• _How to complete this task_: Can you find the lines of the listing that include "rdyTimer" and copy every one?

::: Material shown

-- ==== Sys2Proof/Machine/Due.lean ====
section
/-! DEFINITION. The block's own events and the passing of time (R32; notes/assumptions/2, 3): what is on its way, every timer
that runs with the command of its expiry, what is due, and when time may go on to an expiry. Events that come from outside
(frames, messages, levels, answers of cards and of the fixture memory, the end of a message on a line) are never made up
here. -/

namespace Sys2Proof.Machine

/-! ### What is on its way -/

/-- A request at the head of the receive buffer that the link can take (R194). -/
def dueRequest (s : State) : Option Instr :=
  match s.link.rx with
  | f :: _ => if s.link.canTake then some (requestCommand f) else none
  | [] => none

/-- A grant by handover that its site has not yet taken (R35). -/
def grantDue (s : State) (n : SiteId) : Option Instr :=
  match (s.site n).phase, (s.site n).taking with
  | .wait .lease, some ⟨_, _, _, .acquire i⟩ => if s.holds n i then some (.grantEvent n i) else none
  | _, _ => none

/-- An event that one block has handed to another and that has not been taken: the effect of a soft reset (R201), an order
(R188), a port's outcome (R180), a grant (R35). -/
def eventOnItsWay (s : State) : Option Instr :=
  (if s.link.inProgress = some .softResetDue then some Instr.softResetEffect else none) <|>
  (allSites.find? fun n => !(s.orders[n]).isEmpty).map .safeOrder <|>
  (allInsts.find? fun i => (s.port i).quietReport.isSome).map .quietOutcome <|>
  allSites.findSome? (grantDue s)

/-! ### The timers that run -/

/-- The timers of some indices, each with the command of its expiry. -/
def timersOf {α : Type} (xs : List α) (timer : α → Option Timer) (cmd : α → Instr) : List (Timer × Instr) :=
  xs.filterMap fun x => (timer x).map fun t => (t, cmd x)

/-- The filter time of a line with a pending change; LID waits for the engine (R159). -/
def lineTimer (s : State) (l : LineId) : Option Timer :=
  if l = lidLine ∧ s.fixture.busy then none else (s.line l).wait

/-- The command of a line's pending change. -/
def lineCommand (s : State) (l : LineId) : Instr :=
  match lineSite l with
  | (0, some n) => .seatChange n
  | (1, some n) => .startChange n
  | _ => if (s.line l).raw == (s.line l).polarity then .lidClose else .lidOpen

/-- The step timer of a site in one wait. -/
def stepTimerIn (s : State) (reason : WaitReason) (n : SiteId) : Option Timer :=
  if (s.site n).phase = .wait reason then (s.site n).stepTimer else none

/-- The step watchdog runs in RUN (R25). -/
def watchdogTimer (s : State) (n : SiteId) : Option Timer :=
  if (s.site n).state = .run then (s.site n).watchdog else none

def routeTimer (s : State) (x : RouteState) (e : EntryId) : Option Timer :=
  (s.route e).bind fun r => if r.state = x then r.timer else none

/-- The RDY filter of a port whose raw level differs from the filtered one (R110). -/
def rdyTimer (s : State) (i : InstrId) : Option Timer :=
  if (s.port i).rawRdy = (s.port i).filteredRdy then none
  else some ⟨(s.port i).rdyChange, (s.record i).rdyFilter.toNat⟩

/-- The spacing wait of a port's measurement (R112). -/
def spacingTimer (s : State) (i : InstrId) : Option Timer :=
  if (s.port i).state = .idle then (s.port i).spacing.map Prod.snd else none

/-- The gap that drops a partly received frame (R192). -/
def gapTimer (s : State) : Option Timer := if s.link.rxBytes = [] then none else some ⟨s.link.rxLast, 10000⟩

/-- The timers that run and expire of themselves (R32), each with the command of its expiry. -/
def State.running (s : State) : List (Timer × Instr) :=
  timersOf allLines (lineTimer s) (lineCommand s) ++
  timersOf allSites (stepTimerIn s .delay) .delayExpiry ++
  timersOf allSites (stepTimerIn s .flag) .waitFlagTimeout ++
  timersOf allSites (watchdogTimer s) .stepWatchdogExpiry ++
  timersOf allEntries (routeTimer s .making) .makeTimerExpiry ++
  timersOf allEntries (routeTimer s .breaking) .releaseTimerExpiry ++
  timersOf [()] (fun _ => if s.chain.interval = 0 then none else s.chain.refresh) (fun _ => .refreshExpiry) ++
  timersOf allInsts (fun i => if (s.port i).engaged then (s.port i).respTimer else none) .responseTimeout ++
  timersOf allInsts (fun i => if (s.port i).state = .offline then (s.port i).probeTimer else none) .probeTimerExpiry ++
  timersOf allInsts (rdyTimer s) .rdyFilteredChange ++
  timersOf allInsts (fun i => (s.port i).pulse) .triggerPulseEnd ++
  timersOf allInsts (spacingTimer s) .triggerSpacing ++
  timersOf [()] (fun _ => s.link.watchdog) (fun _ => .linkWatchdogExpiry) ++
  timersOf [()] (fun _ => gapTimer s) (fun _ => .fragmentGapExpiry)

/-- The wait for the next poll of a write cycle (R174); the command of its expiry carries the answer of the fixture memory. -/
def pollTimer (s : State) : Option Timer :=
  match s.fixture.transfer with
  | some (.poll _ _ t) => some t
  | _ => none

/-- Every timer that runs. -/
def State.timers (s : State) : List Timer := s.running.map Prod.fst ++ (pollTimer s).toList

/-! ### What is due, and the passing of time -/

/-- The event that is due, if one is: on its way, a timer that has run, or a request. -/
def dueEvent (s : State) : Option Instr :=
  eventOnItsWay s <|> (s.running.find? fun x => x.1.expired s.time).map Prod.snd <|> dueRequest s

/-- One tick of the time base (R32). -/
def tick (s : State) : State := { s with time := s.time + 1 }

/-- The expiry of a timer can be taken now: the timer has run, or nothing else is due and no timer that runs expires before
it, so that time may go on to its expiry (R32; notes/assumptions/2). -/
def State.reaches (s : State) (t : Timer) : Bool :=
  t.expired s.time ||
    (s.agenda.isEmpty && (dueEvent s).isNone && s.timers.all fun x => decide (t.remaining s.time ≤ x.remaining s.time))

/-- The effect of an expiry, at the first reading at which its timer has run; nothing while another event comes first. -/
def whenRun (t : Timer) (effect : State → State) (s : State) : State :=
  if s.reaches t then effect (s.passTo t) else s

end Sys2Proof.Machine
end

::::::

• _Output below_:
def rdyTimer (s : State) (i : InstrId) : Option Timer :=
  timersOf allInsts (rdyTimer s) .rdyFilteredChange ++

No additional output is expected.